Über zwei bequem hineinführende Treppen konnten “ Wasserscheue“ sich eingewöhnen, um das Nichtschwimmerbecken zu erreichen. Am Rand hielt man sich fest, zur weiteren Orientierung diente die rot-weiße Kunststoffkette. Drei Sprungbretter lockten in die Tiefe. So wurde nicht nur die Schwimmhalle sorgfältig geplant, auch der Eingangsbereich erhielt besondere Akzente: Großflächige Glastüren eröffneten den Blick in das Gebäude.

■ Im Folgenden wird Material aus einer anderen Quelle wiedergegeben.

-- ==== Sys2Proof/Machine/Reads.lean ====
section
/-! DEFINITION. STATUS and the READ kinds (R181, R38, R65, R42, R123, R146, R160, R182,
R167). -/

namespace Sys2Proof.Machine

/-! ### STATUS -/

/-- The number of live instances. -/
def liveCount (y : Blocks) : Nat := (slots24.filter fun i => (y.inst i).isSome).length

/-- R181: the data of the STATUS answer, in its order. -/
def statusBody (d : Desc) (l : LinkId) (y : Blocks) : List Byte :=
  let u := y.link l
  b1 y.mode.code ++ flag d.inForce ++ o1 (y.ctl.loadingLink.map linkCode) ++
    b1 (flagSet u.flags (y.rep l).lost) ++ b1 (u.occupancy + 1) ++ b1 (y.rep l).queue.length ++
    flag u.active.isSome ++ flag u.staged.isSome ++
    b1 y.tst.g ++ o1 y.tst.pendingG ++ b1 y.tst.pointer ++ b1 y.tst.kind.code ++
    b1 (liveCount y) ++ b1 y.wait.length ++ flag y.prog.hold ++ o2 y.prog.clock ++
    b1 y.prog.entries.length

/-- R177: every flag of a link cleared. -/
def clearFlags (l : LinkId) (y : Blocks) : Blocks :=
  setRep l { y.rep l with lost := false } (setLink l { y.link l with flags := {} } y)

/-- R177, R181: STATUS answers the flags as they stand and clears them. -/
def serveStatus (l : LinkId) (d : Desc) (y : Blocks) : Blocks :=
  answer l kStatus rDone (statusBody d l y) (clearFlags l y)

/-! ### READ contents -/

/-- R38. -/
def sectionContent (d : Desc) (y : Blocks) (i : Nat) : Option (List Byte) :=
  if d.secInUse i then
    let v := y.sec i
    some (b1 (d.secKind i) ++ b1 (d.secArea i) ++ b1 (d.secInput i) ++ b1 v.occ.code ++
      b1 (levelCode v.level) ++ b1 (healthCode v.healthy) ++ o2 v.timer ++ o1 v.owner ++
      flag v.wasOccupied ++ flag v.releaseFault)
  else none

/-- The place of a point in the drive queue, counted from 0 (R182). -/
def queuePlace (y : Blocks) (i : Nat) : Option Nat := y.queue.findIdx? fun j => j == i

/-- R65. -/
def pointContent (d : Desc) (y : Blocks) (i : Nat) : Option (List Byte) :=
  if d.ptInUse i then
    let p := y.pt i
    some (b1 (d.ptSec i) ++ b1 (d.ptChannel i) ++ b1 p.strokeRef ++ flag p.learned ++ b1 p.count ++
      b1 (contactCode p.normalMade) ++ b1 (contactCode p.reverseMade) ++ b1 p.presented.code ++
      b1 p.computed.code ++ flag p.latch ++ b1 p.drive.code ++ o1 (p.target.map Position.code) ++
      o1 (p.phase.map LearnPhase.code) ++ o2 p.strokeTimer ++ o2 p.restTimer ++ o2 p.learnTimer ++
      o1 (queuePlace y i) ++ o1 p.routeOwner ++ o1 (p.routePos.map Position.code) ++
      b1 p.flankCount ++ o1 (p.flankPos.map Position.code) ++ flag p.blocked ++ flag p.underTest)
  else none

/-- R42. -/
def signalContent (d : Desc) (y : Blocks) (i : Nat) : Option (List Byte) :=
  if d.sigInUse i then
    some (b1 (d.sigKind i) ++ b1 (d.sigChannel i) ++ b1 (y.sig i).aspect.code ++ o1 (y.sig i).owner)
  else none

/-- R123: the exit signal of the definition, or the stop signal of a shortened instance. -/
def RouteInst.exitSignal (v : RouteInst) (d : Desc) : Option Nat :=
  match v.shortenedAt with
  | some g => some g
  | none => (d.route v.definition).exit

/-- R123. -/
def instanceContent (d : Desc) (y : Blocks) (i : Nat) : Option (List Byte) :=
  (y.inst i).map fun v =>
    b1 v.definition ++ b1 (linkCode v.link) ++ o2 v.tram ++ o1 v.key ++ o2 v.movement ++
      o1 v.shortenedAt ++ b1 v.state.code ++ flag v.approachLocked ++
      listField (v.unreleased.map b1) ++ b1 v.releaseIndex ++ o2 v.timer ++
      o1 (v.stallCause.map StallCause.code) ++ o1 (v.stallCause.map StallCause.element) ++
      b1 (v.entrance d) ++ o1 (v.exitSignal d) ++ flag (hasBeenEntered y v)

/-- R184: a stack record as read. -/
def recordBody (r : StackRecord × Nat) : List Byte :=
  b2 r.1.tram ++ b2 r.1.length ++ b1 r.1.state.code ++ b2 r.2

/-- R182: a cell as read. -/
def cellBody (c : CellView) : List Byte :=
  b1 c.sect ++ b1 c.occ.code ++ b1 c.expect.code ++ flag c.bad

/-- R146. -/
def roadContent (d : Desc) (y : Blocks) (i : Nat) : Option (List Byte) :=
  if d.roadInUse i then
    let r := y.road i
    some (b2 (d.roadL i) ++ b1 (d.roadB i) ++ b1 (d.roadG i) ++ b1 (d.roadT i) ++
      b1 r.status.code ++ o1 (r.phase.map ArrivalPhase.code) ++ flag r.declared ++
      o1 (r.timer.map (·.kind.code)) ++ o2 (r.timer.map (·.remaining)) ++
      listField ((placed d y i).map recordBody) ++ b2 (roadP d y i) ++ b2 (roadF d y i) ++
      listField ((roadCellViews d y i).map cellBody))
  else none

/-- R160.  DEDUCED (log entry 17): the outcome has the bytes that section 11.4 gives it in a PROGRAMME
report with cause ENTRY; for the answer the spec names none. -/
def entryContent (d : Desc) (y : Blocks) (i : Nat) : Option (List Byte) :=
  (y.prog.entries[i]?).map fun e =>
    b2 e.movement ++ b1 e.kind.code ++ b2 e.tram ++ b1 e.road ++ b1 e.definition ++
      o2 e.notBefore ++ flag e.auto ++ b1 e.state.code ++ flag e.tried ++
      outcomeBody e.outcome ++ flag (eligible d.window y.prog.entries i) ++
      flag (e.met y.prog.clock)

/-- R182; the flags as in the SET ROUTE body: STORE bit 0, STOP_SHORT bit 1. -/
def waitingContent (y : Blocks) (i : Nat) : Option (List Byte) :=
  (y.wait[i]?).map fun e =>
    b1 e.definition ++ b1 (linkCode e.link) ++ b1 e.origin.code ++
      b1 (if e.stopShort then 3 else 1) ++ b1 e.key ++ b2 e.tram ++ flag e.tried ++ b2 e.life

/-- R167. -/
def areaContent (d : Desc) (y : Blocks) (a : Nat) : Option (List Byte) :=
  let v := y.area a
  some (b1 v.status.code ++ b1 v.key ++ b1 (d.areaSecs a).length ++ b1 (d.areaPts a).length ++
    b1 ((d.areaSecs a).filter fun i => (y.sec i).owner.isSome).length ++
    b1 ((d.areaPts a).filter fun i => (y.pt i).busy).length ++ flag (grantCondition d y a))

/-! ### Owners -/

def serveSection (l : LinkId) (i : Byte) (d : Desc) (y : Blocks) : Blocks :=
  serveRead l kReadSection 95 i.toNat (sectionContent d y i.toNat) d y
def servePoint (l : LinkId) (i : Byte) (d : Desc) (y : Blocks) : Blocks :=
  serveRead l kReadPoint 47 i.toNat (pointContent d y i.toNat) d y
def serveSignal (l : LinkId) (i : Byte) (d : Desc) (y : Blocks) : Blocks :=
  serveRead l kReadSignal 63 i.toNat (signalContent d y i.toNat) d y
def serveInstance (l : LinkId) (i : Byte) (d : Desc) (y : Blocks) : Blocks :=
  serveRead l kReadInstance 23 i.toNat (instanceContent d y i.toNat) d y
def serveRoad (l : LinkId) (i : Byte) (d : Desc) (y : Blocks) : Blocks :=
  serveRead l kReadRoad 23 i.toNat (roadContent d y i.toNat) d y
def serveEntry (l : LinkId) (i : Byte) (d : Desc) (y : Blocks) : Blocks :=
  serveRead l kReadEntry 63 i.toNat (entryContent d y i.toNat) d y
def serveWaiting (l : LinkId) (i : Byte) (d : Desc) (y : Blocks) : Blocks :=
  serveRead l kReadWaiting 15 i.toNat (waitingContent y i.toNat) d y
def serveArea (l : LinkId) (i : Byte) (d : Desc) (y : Blocks) : Blocks :=
  serveRead l kReadArea 7 i.toNat (areaContent d y i.toNat) d y

/-! ### Commands -/

def execStatus (l : LinkId) (s : State) : Host.Outcome State Fault Refusal :=
  .next (finish (takeRequest l kStatus 0 (onBlocks (serveStatus l)) s))
def execReadSection (l : LinkId) (i : Byte) (s : State) : Host.Outcome State Fault Refusal :=
  .next (finish (takeRequest l kReadSection 1 (onBlocks (serveSection l i)) s))
def execReadPoint (l : LinkId) (i : Byte) (s : State) : Host.Outcome State Fault Refusal :=
  .next (finish (takeRequest l kReadPoint 1 (onBlocks (servePoint l i)) s))
def execReadSignal (l : LinkId) (i : Byte) (s : State) : Host.Outcome State Fault Refusal :=
  .next (finish (takeRequest l kReadSignal 1 (onBlocks (serveSignal l i)) s))
def execReadInstance (l : LinkId) (i : Byte) (s : State) : Host.Outcome State Fault Refusal :=
  .next (finish (takeRequest l kReadInstance 1 (onBlocks (serveInstance l i)) s))
def execReadRoad (l : LinkId) (i : Byte) (s : State) : Host.Outcome State Fault Refusal :=
  .next (finish (takeRequest l kReadRoad 1 (onBlocks (serveRoad l i)) s))
def execReadEntry (l : LinkId) (i : Byte) (s : State) : Host.Outcome State Fault Refusal :=
  .next (finish (takeRequest l kReadEntry 1 (onBlocks (serveEntry l i)) s))
def execReadWaiting (l : LinkId) (i : Byte) (s : State) : Host.Outcome State Fault Refusal :=
  .next (finish (takeRequest l kReadWaiting 1 (onBlocks (serveWaiting l i)) s))
def execReadArea (l : LinkId) (i : Byte) (s : State) : Host.Outcome State Fault Refusal :=
  .next (finish (takeRequest l kReadArea 1 (onBlocks (serveArea l i)) s))

end Sys2Proof.Machine
end

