/-- R24, R38, R65, R102, R123, R128 to R131, R146, R149, R160, R161, R167, R182, R184: every READ kind
but READ SIGNAL (below) is answered NOT_FOUND while no description is in force, BAD_VALUE above its
range, else DONE with the contents its owner gives, or NOT_FOUND where there are none; it changes
nothing. The codes of READ POINT's contact states, and the bytes of READ ENTRY's outcome, are the model's
reading (log entry 17). -/
def Obligations.ReadsAnswerContents : Prop :=
  ∀ (l : LinkId) (b : Byte) (s : State), Hears s l → (s.blk.link l).occupancy < 4 →
    let d := s.desc
    let y := s.blk
    let i := b.toNat
    let answers := fun (c : Instr) (kind : Byte) (max : Nat) (content : Option (List Byte)) =>
      ∃ t, exec c s = .next t ∧ OnlyAnswers s t l kind
        (if d.inForce = false then [0x30]
         else if max < i then [0x12]
         else match content with
           | none => [0x30]
           | some body => 0x00 :: body)
    answers (.readSection l b) 0x02 95 (if d.secInUse i = true then
      let v := y.sec i
      some (b1 (d.secKind i) ++ b1 (d.secArea i) ++ b1 (d.secInput i) ++ b1 v.occ.code ++
        b1 (if v.level = .clear then 0 else 1) ++ b1 (if v.healthy = true then 0 else 1) ++
        o2 v.timer ++ o1 v.owner ++ flag v.wasOccupied ++ flag v.releaseFault)
      else none) ∧
    answers (.readPoint l b) 0x03 47 (if d.ptInUse i = true then
      let p := y.pt i
      some (b1 (d.ptSec i) ++ b1 (d.ptChannel i) ++ b1 p.strokeRef ++ flag p.learned ++
        b1 p.count ++ b1 (if p.normalMade = true then 0 else 1) ++
        b1 (if p.reverseMade = true then 0 else 1) ++ b1 p.presented.code ++ b1 p.computed.code ++
        flag p.latch ++ b1 p.drive.code ++ o1 (p.target.map Position.code) ++
        o1 (p.phase.map LearnPhase.code) ++ o2 p.strokeTimer ++ o2 p.restTimer ++
        o2 p.learnTimer ++ o1 (if i ∈ y.queue then some (y.queue.idxOf i) else none) ++
        o1 p.routeOwner ++ o1 (p.routePos.map Position.code) ++ b1 p.flankCount ++
        o1 (p.flankPos.map Position.code) ++ flag p.blocked ++ flag p.underTest)
      else none) ∧
    answers (.readInstance l b) 0x05 23 ((y.inst i).map fun v =>
      let rt := d.route v.definition
      b1 v.definition ++ b1 (linkCode v.link) ++ o2 v.tram ++ o1 v.key ++ o2 v.movement ++
        o1 v.shortenedAt ++ b1 v.state.code ++ flag v.approachLocked ++
        b1 v.unreleased.length ++ v.unreleased.flatMap b1 ++ b1 v.releaseIndex ++ o2 v.timer ++
        o1 (v.stallCause.map StallCause.code) ++ o1 (v.stallCause.map StallCause.element) ++
        b1 rt.entrance ++ o1 (if v.shortenedAt = none then rt.exit else v.shortenedAt) ++
        flag (decide (0 < v.releaseIndex ∨ ∃ x ∈ v.unreleased, (y.sec x).wasOccupied = true))) ∧
    answers (.readRoad l b) 0x06 23 (if d.roadInUse i = true then
      let r := y.road i
      some (b2 (d.roadL i) ++ b1 (d.roadB i) ++ b1 (d.roadG i) ++ b1 (d.roadT i) ++
        b1 r.status.code ++ o1 (r.phase.map ArrivalPhase.code) ++ flag r.declared ++
        o1 (r.timer.map fun a => if a.kind = .hold then 0 else 1) ++ o2 (r.timer.map (·.remaining)) ++
        b1 r.stack.length ++ (r.stack.zipIdx.flatMap fun (e, n) =>
          b2 e.tram ++ b2 e.length ++ b1 e.state.code ++ b2 (recordStart d y i n)) ++
        b2 (recordStart d y i r.stack.length) ++
        b2 (d.roadL i - recordStart d y i r.stack.length) ++
        b1 (d.roadCells i).length ++ (d.roadCells i).zipIdx.flatMap fun (c, j) =>
          b1 c ++ b1 (y.sec c).occ.code ++ b1 (cellExpected d y i j) ++
            flag (decide ((y.sec c).occ = .disturbed ∨
              ((y.sec c).occ = .clear ∧ cellExpected d y i j = 0) ∨
              ((y.sec c).occ = .occupied ∧ cellExpected d y i j = 1))))
      else none) ∧
    answers (.readEntry l b) 0x07 63 (y.prog.entries[i]?.map fun e =>
      let live := fun (x : ProgEntry) => decide (x.state ≠ .done ∧ x.state ≠ .failed ∧
        x.state ≠ .skipped)
      b2 e.movement ++ b1 e.kind.code ++ b2 e.tram ++ b1 e.road ++ b1 e.definition ++
        o2 e.notBefore ++ flag e.auto ++ b1 e.state.code ++ flag e.tried ++
        outcomeBody e.outcome ++
        flag (decide (live e = true ∧ ((y.prog.entries.take i).filter live).length < d.window)) ++
        flag (match e.notBefore, y.prog.clock with
          | none, _ => true
          | some m, some c => decide (m ≤ c)
          | some _, none => false)) ∧
    answers (.readWaiting l b) 0x08 15 (y.wait[i]?.map fun e =>
      b1 e.definition ++ b1 (linkCode e.link) ++ b1 (if e.origin = .setRoute then 0 else
        if e.origin = .call then 1 else 2) ++ b1 (if e.stopShort = true then 3 else 1) ++
        b1 e.key ++ b2 e.tram ++ flag e.tried ++ b2 e.life) ∧
    answers (.readArea l b) 0x09 7 (
      let secs := (List.range 96).filter fun x => d.secInUse x && d.secArea x == i
      let pts := (List.range 48).filter fun p => d.ptInUse p && d.secArea (d.ptSec p) == i
      let locked := secs.filter fun x => (y.sec x).owner.isSome
      let busy := pts.filter fun p => decide ((y.pt p).drive ≠ .idle ∧ (y.pt p).drive ≠ .failed)
      some (b1 (y.area i).status.code ++ b1 (y.area i).key ++ b1 secs.length ++ b1 pts.length ++
        b1 locked.length ++ b1 busy.length ++ flag (decide (locked = [] ∧ busy = []))))
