@[simp] theorem setInst_ctl (i : Nat) (v : Option RouteInst) (y : Blocks) : (setInst i v y).ctl = y.ctl := rfl
@[simp] theorem setInst_secs (i : Nat) (v : Option RouteInst) (y : Blocks) : (setInst i v y).secs = y.secs := rfl
@[simp] theorem setInst_settleWatch (i : Nat) (v : Option RouteInst) (y : Blocks) : (setInst i v y).settleWatch = y.settleWatch := rfl
@[simp] theorem setInst_sigs (i : Nat) (v : Option RouteInst) (y : Blocks) : (setInst i v y).sigs = y.sigs := rfl
@[simp] theorem setInst_pts (i : Nat) (v : Option RouteInst) (y : Blocks) : (setInst i v y).pts = y.pts := rfl
@[simp] theorem setInst_queue (i : Nat) (v : Option RouteInst) (y : Blocks) : (setInst i v y).queue = y.queue := rfl
@[simp] theorem setInst_slots (i : Nat) (v : Option RouteInst) (y : Blocks) : (setInst i v y).slots = y.slots := rfl
@[simp] theorem setInst_tst (i : Nat) (v : Option RouteInst) (y : Blocks) : (setInst i v y).tst = y.tst := rfl
@[simp] theorem setInst_rot (i : Nat) (v : Option RouteInst) (y : Blocks) : (setInst i v y).rot = y.rot := rfl
@[simp] theorem setInst_insts (i : Nat) (v : Option RouteInst) (y : Blocks) : (setInst i v y).insts = tabSet y.insts i v := rfl
@[simp] theorem setInst_wait (i : Nat) (v : Option RouteInst) (y : Blocks) : (setInst i v y).wait = y.wait := rfl
@[simp] theorem setInst_roads (i : Nat) (v : Option RouteInst) (y : Blocks) : (setInst i v y).roads = y.roads := rfl
@[simp] theorem setInst_fleet (i : Nat) (v : Option RouteInst) (y : Blocks) : (setInst i v y).fleet = y.fleet := rfl
@[simp] theorem setInst_prog (i : Nat) (v : Option RouteInst) (y : Blocks) : (setInst i v y).prog = y.prog := rfl
@[simp] theorem setInst_areas (i : Nat) (v : Option RouteInst) (y : Blocks) : (setInst i v y).areas = y.areas := rfl
@[simp] theorem setInst_links (i : Nat) (v : Option RouteInst) (y : Blocks) : (setInst i v y).links = y.links := rfl
@[simp] theorem setInst_reps (i : Nat) (v : Option RouteInst) (y : Blocks) : (setInst i v y).reps = y.reps := rfl
@[simp] theorem setInst_out (i : Nat) (v : Option RouteInst) (y : Blocks) : (setInst i v y).out = y.out := rfl

@[simp] theorem setRoad_ctl (i : Nat) (v : RoadState) (y : Blocks) : (setRoad i v y).ctl = y.ctl := rfl
@[simp] theorem setRoad_secs (i : Nat) (v : RoadState) (y : Blocks) : (setRoad i v y).secs = y.secs := rfl
@[simp] theorem setRoad_settleWatch (i : Nat) (v : RoadState) (y : Blocks) : (setRoad i v y).settleWatch = y.settleWatch := rfl
@[simp] theorem setRoad_sigs (i : Nat) (v : RoadState) (y : Blocks) : (setRoad i v y).sigs = y.sigs := rfl
@[simp] theorem setRoad_pts (i : Nat) (v : RoadState) (y : Blocks) : (setRoad i v y).pts = y.pts := rfl
@[simp] theorem setRoad_queue (i : Nat) (v : RoadState) (y : Blocks) : (setRoad i v y).queue = y.queue := rfl
@[simp] theorem setRoad_slots (i : Nat) (v : RoadState) (y : Blocks) : (setRoad i v y).slots = y.slots := rfl
@[simp] theorem setRoad_tst (i : Nat) (v : RoadState) (y : Blocks) : (setRoad i v y).tst = y.tst := rfl
@[simp] theorem setRoad_rot (i : Nat) (v : RoadState) (y : Blocks) : (setRoad i v y).rot = y.rot := rfl
@[simp] theorem setRoad_insts (i : Nat) (v : RoadState) (y : Blocks) : (setRoad i v y).insts = y.insts := rfl
@[simp] theorem setRoad_wait (i : Nat) (v : RoadState) (y : Blocks) : (setRoad i v y).wait = y.wait := rfl
@[simp] theorem setRoad_roads (i : Nat) (v : RoadState) (y : Blocks) : (setRoad i v y).roads = tabSet y.roads i v := rfl
@[simp] theorem setRoad_fleet (i : Nat) (v : RoadState) (y : Blocks) : (setRoad i v y).fleet = y.fleet := rfl
@[simp] theorem setRoad_prog (i : Nat) (v : RoadState) (y : Blocks) : (setRoad i v y).prog = y.prog := rfl
@[simp] theorem setRoad_areas (i : Nat) (v : RoadState) (y : Blocks) : (setRoad i v y).areas = y.areas := rfl
@[simp] theorem setRoad_links (i : Nat) (v : RoadState) (y : Blocks) : (setRoad i v y).links = y.links := rfl
@[simp] theorem setRoad_reps (i : Nat) (v : RoadState) (y : Blocks) : (setRoad i v y).reps = y.reps := rfl
@[simp] theorem setRoad_out (i : Nat) (v : RoadState) (y : Blocks) : (setRoad i v y).out = y.out := rfl

@[simp] theorem setArea_ctl (i : Nat) (v : AreaState) (y : Blocks) : (setArea i v y).ctl = y.ctl := rfl
@[simp] theorem setArea_secs (i : Nat) (v : AreaState) (y : Blocks) : (setArea i v y).secs = y.secs := rfl
@[simp] theorem setArea_settleWatch (i : Nat) (v : AreaState) (y : Blocks) : (setArea i v y).settleWatch = y.settleWatch := rfl
@[simp] theorem setArea_sigs (i : Nat) (v : AreaState) (y : Blocks) : (setArea i v y).sigs = y.sigs := rfl
@[simp] theorem setArea_pts (i : Nat) (v : AreaState) (y : Blocks) : (setArea i v y).pts = y.pts := rfl
@[simp] theorem setArea_queue (i : Nat) (v : AreaState) (y : Blocks) : (setArea i v y).queue = y.queue := rfl
@[simp] theorem setArea_slots (i : Nat) (v : AreaState) (y : Blocks) : (setArea i v y).slots = y.slots := rfl
@[simp] theorem setArea_tst (i : Nat) (v : AreaState) (y : Blocks) : (setArea i v y).tst = y.tst := rfl
@[simp] theorem setArea_rot (i : Nat) (v : AreaState) (y : Blocks) : (setArea i v y).rot = y.rot := rfl
@[simp] theorem setArea_insts (i : Nat) (v : AreaState) (y : Blocks) : (setArea i v y).insts = y.insts := rfl
@[simp] theorem setArea_wait (i : Nat) (v : AreaState) (y : Blocks) : (setArea i v y).wait = y.wait := rfl
@[simp] theorem setArea_roads (i : Nat) (v : AreaState) (y : Blocks) : (setArea i v y).roads = y.roads := rfl
@[simp] theorem setArea_fleet (i : Nat) (v : AreaState) (y : Blocks) : (setArea i v y).fleet = y.fleet := rfl
@[simp] theorem setArea_prog (i : Nat) (v : AreaState) (y : Blocks) : (setArea i v y).prog = y.prog := rfl
@[simp] theorem setArea_areas (i : Nat) (v : AreaState) (y : Blocks) : (setArea i v y).areas = tabSet y.areas i v := rfl
@[simp] theorem setArea_links (i : Nat) (v : AreaState) (y : Blocks) : (setArea i v y).links = y.links := rfl
@[simp] theorem setArea_reps (i : Nat) (v : AreaState) (y : Blocks) : (setArea i v y).reps = y.reps := rfl
@[simp] theorem setArea_out (i : Nat) (v : AreaState) (y : Blocks) : (setArea i v y).out = y.out := rfl

@[simp] theorem setLink_ctl (l : LinkId) (v : LinkUnit) (y : Blocks) : (setLink l v y).ctl = y.ctl := rfl
@[simp] theorem setLink_secs (l : LinkId) (v : LinkUnit) (y : Blocks) : (setLink l v y).secs = y.secs := rfl
@[simp] theorem setLink_settleWatch (l : LinkId) (v : LinkUnit) (y : Blocks) : (setLink l v y).settleWatch = y.settleWatch := rfl
@[simp] theorem setLink_sigs (l : LinkId) (v : LinkUnit) (y : Blocks) : (setLink l v y).sigs = y.sigs := rfl
@[simp] theorem setLink_pts (l : LinkId) (v : LinkUnit) (y : Blocks) : (setLink l v y).pts = y.pts := rfl
@[simp] theorem setLink_queue (l : LinkId) (v : LinkUnit) (y : Blocks) : (setLink l v y).queue = y.queue := rfl
@[simp] theorem setLink_slots (l : LinkId) (v : LinkUnit) (y : Blocks) : (setLink l v y).slots = y.slots := rfl
@[simp] theorem setLink_tst (l : LinkId) (v : LinkUnit) (y : Blocks) : (setLink l v y).tst = y.tst := rfl
@[simp] theorem setLink_rot (l : LinkId) (v : LinkUnit) (y : Blocks) : (setLink l v y).rot = y.rot := rfl
@[simp] theorem setLink_insts (l : LinkId) (v : LinkUnit) (y : Blocks) : (setLink l v y).insts = y.insts := rfl
@[simp] theorem setLink_wait (l : LinkId) (v : LinkUnit) (y : Blocks) : (setLink l v y).wait = y.wait := rfl
@[simp] theorem setLink_roads (l : LinkId) (v : LinkUnit) (y : Blocks) : (setLink l v y).roads = y.roads := rfl
@[simp] theorem setLink_fleet (l : LinkId) (v : LinkUnit) (y : Blocks) : (setLink l v y).fleet = y.fleet := rfl
@[simp] theorem setLink_prog (l : LinkId) (v : LinkUnit) (y : Blocks) : (setLink l v y).prog = y.prog := rfl
@[simp] theorem setLink_areas (l : LinkId) (v : LinkUnit) (y : Blocks) : (setLink l v y).areas = y.areas := rfl
@[simp] theorem setLink_links (l : LinkId) (v : LinkUnit) (y : Blocks) : (setLink l v y).links = y.links.set l v := rfl
@[simp] theorem setLink_reps (l : LinkId) (v : LinkUnit) (y : Blocks) : (setLink l v y).reps = y.reps := rfl
@[simp] theorem setLink_out (l : LinkId) (v : LinkUnit) (y : Blocks) : (setLink l v y).out = y.out := rfl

Eine kleine Vorhalle mit Bänken sorgte für einen geschützten Wartebereich. Im Kassenraum befand sich rechts und links in der Wand ein Aquarium. Bunte Fische tummelten sich dort im Wasser und stimmten die Besucher ein. Von hier erreichte man auch die Abteilung der Brause- und Wannenbäder, nach Geschlechtern getrennt. Über eine geschwungene Treppe ging es hinauf in den Schwimmbereich. Eine Milchbar sorgte für die notwendige Stärkung. Gleichzeitig konnte man durch ein großes Fenster den Badebetrieb beobachten. So zogen alsbald die Besucher unter der gestrengen Aufsicht der Bademeisterin Fräulein Hertha Endrikat ihre Bahnen, hatten ihren Spaß und lernten Schwimmen.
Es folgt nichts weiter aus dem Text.